The result should consist solely of the line containing "off) => .blReg p rs off" and the lines that follow it below, each reproduced exactly, the last line included.

* **GIVEN INFORMATION**:
-- Opening Marker --

/-- The instruction of a family form. -/
def Form.instr : Form → Instr
  | .alu2 .addOp p rd rs (.short imm rot) => .addShort p rd rs imm rot
  | .alu2 .addOp p rd rs (.reg rt ty amt) => .addReg p rd rs rt ty amt
  | .alu2 .addOp p rd rs (.long imm) => .addLong p rd rs imm
  | .alu2 .andOp p rd rs (.short imm rot) => .andShort p rd rs imm rot
  | .alu2 .andOp p rd rs (.reg rt ty amt) => .andReg p rd rs rt ty amt
  | .alu2 .andOp p rd rs (.long imm) => .andLong p rd rs imm
  | .alu2 .norOp p rd rs (.short imm rot) => .norShort p rd rs imm rot
  | .alu2 .norOp p rd rs (.reg rt ty amt) => .norReg p rd rs rt ty amt
  | .alu2 .norOp p rd rs (.long imm) => .norLong p rd rs imm
  | .alu2 .orOp p rd rs (.short imm rot) => .orShort p rd rs imm rot
  | .alu2 .orOp p rd rs (.reg rt ty amt) => .orReg p rd rs rt ty amt
  | .alu2 .orOp p rd rs (.long imm) => .orLong p rd rs imm
  | .alu2 .subOp p rd rs (.short imm rot) => .subShort p rd rs imm rot
  | .alu2 .subOp p rd rs (.reg rt ty amt) => .subReg p rd rs rt ty amt
  | .alu2 .subOp p rd rs (.long imm) => .subLong p rd rs imm
  | .alu2 .rsbOp p rd rs (.short imm rot) => .rsbShort p rd rs imm rot
  | .alu2 .rsbOp p rd rs (.reg rt ty amt) => .rsbReg p rd rs rt ty amt
  | .alu2 .rsbOp p rd rs (.long imm) => .rsbLong p rd rs imm
  | .alu2 .xorOp p rd rs (.short imm rot) => .xorShort p rd rs imm rot
  | .alu2 .xorOp p rd rs (.reg rt ty amt) => .xorReg p rd rs rt ty amt
  | .alu2 .xorOp p rd rs (.long imm) => .xorLong p rd rs imm
  | .alu1 .movOp p rd (.short imm rot) => .movShort p rd imm rot
  | .alu1 .movOp p rd (.reg rt ty amt) => .movReg p rd rt ty amt
  | .alu1 .movOp p rd (.regsh rt ty rs) => .movRegsh p rd rt ty rs
  | .alu1 .movOp p rd (.long imm) => .movLong p rd imm
  | .alu1 .mvnOp p rd (.short imm rot) => .mvnShort p rd imm rot
  | .alu1 .mvnOp p rd (.reg rt ty amt) => .mvnReg p rd rt ty amt
  | .alu1 .mvnOp p rd (.regsh rt ty rs) => .mvnRegsh p rd rt ty rs
  | .alu1 .mvnOp p rd (.long imm) => .mvnLong p rd imm
  | .alu1 .sxbOp p rd (.short imm rot) => .sxbShort p rd imm rot
  | .alu1 .sxbOp p rd (.reg rt ty amt) => .sxbReg p rd rt ty amt
  | .alu1 .sxbOp p rd (.regsh rt ty rs) => .sxbRegsh p rd rt ty rs
  | .alu1 .sxbOp p rd (.long imm) => .sxbLong p rd imm
  | .alu1 .sxhOp p rd (.short imm rot) => .sxhShort p rd imm rot
  | .alu1 .sxhOp p rd (.reg rt ty amt) => .sxhReg p rd rt ty amt
  | .alu1 .sxhOp p rd (.regsh rt ty rs) => .sxhRegsh p rd rt ty rs
  | .alu1 .sxhOp p rd (.long imm) => .sxhLong p rd imm
  | .cmp .cmpltuOp p pd rs (.short imm rot) => .cmpltuShort p pd rs imm rot
  | .cmp .cmpltuOp p pd rs (.reg rt ty amt) => .cmpltuReg p pd rs rt ty amt
  | .cmp .cmpltuOp p pd rs (.long imm) => .cmpltuLong p pd rs imm
  | .cmp .cmpleuOp p pd rs (.short imm rot) => .cmpleuShort p pd rs imm rot
  | .cmp .cmpleuOp p pd rs (.reg rt ty amt) => .cmpleuReg p pd rs rt ty amt
  | .cmp .cmpleuOp p pd rs (.long imm) => .cmpleuLong p pd rs imm
  | .cmp .cmpeqOp p pd rs (.short imm rot) => .cmpeqShort p pd rs imm rot
  | .cmp .cmpeqOp p pd rs (.reg rt ty amt) => .cmpeqReg p pd rs rt ty amt
  | .cmp .cmpeqOp p pd rs (.long imm) => .cmpeqLong p pd rs imm
  | .cmp .cmpltsOp p pd rs (.short imm rot) => .cmpltsShort p pd rs imm rot
  | .cmp .cmpltsOp p pd rs (.reg rt ty amt) => .cmpltsReg p pd rs rt ty amt
  | .cmp .cmpltsOp p pd rs (.long imm) => .cmpltsLong p pd rs imm
  | .cmp .cmplesOp p pd rs (.short imm rot) => .cmplesShort p pd rs imm rot
  | .cmp .cmplesOp p pd rs (.reg rt ty amt) => .cmplesReg p pd rs rt ty amt
  | .cmp .cmplesOp p pd rs (.long imm) => .cmplesLong p pd rs imm
  | .cmp .cmpbsOp p pd rs (.short imm rot) => .cmpbsShort p pd rs imm rot
  | .cmp .cmpbsOp p pd rs (.reg rt ty amt) => .cmpbsReg p pd rs rt ty amt
  | .cmp .cmpbsOp p pd rs (.long imm) => .cmpbsLong p pd rs imm
  | .cmp .cmpbcOp p pd rs (.short imm rot) => .cmpbcShort p pd rs imm rot
  | .cmp .cmpbcOp p pd rs (.reg rt ty amt) => .cmpbcReg p pd rs rt ty amt
  | .cmp .cmpbcOp p pd rs (.long imm) => .cmpbcLong p pd rs imm
  | .load .lbOp p rd rs off => .lb p rd rs off
  | .load .lhOp p rd rs off => .lh p rd rs off
  | .load .lwOp p rd rs off => .lw p rd rs off
  | .load .llOp p rd rs off => .ll p rd rs off
  | .store .sbOp p rt rs off => .sb p rt rs off
  | .store .shOp p rt rs off => .sh p rt rs off
  | .store .swOp p rt rs off => .sw p rt rs off
  | .store .scOp p rt rs off => .sc p rt rs off
  | .branch false p (.imm off) => .bImm p off
  | .branch false p (.reg rs off) => .bReg p rs off
  | .branch true p (.imm off) => .blImm p off
  | .branch true p (.reg rs off) => .blReg p rs off
  | .ctl .brkOp p => .brk p
  | .ctl .syscallOp p => .syscall p
  | .ctl .fenceOp p => .fence p
  | .ctl .eretOp p => .eret p
  | .ctl (.flushOp ty rs) p => .flush p ty rs
  | .ctl (.mfcOp rd n) p => .mfc p rd n
  | .ctl (.mtcOp n rs) p => .mtc p n rs
  | .ctl (.mfhiOp rd) p => .mfhi p rd
  | .ctl (.mthiOp rs) p => .mthi p rs
  | .ctl (.multOp rd rs rt) p => .mult p rd rs rt
  | .ctl (.multsOp rd rs rt) p => .mults p rd rs rt
  | .ctl (.divOp rd rs rt) p => .div p rd rs rt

-- Closing Marker --

* **RESPONSE BOX**:
  | .branch true p (.reg rs off) => .blReg p rs off
  | .ctl .brkOp p => .brk p
  | .ctl .syscallOp p => .syscall p
  | .ctl .fenceOp p => .fence p
  | .ctl .eretOp p => .eret p
  | .ctl (.flushOp ty rs) p => .flush p ty rs
  | .ctl (.mfcOp rd n) p => .mfc p rd n
  | .ctl (.mtcOp n rs) p => .mtc p n rs
  | .ctl (.mfhiOp rd) p => .mfhi p rd
  | .ctl (.mthiOp rs) p => .mthi p rs
  | .ctl (.multOp rd rs rt) p => .mult p rd rs rt
  | .ctl (.multsOp rd rs rt) p => .mults p rd rs rt
  | .ctl (.divOp rd rs rt) p => .div p rd rs rt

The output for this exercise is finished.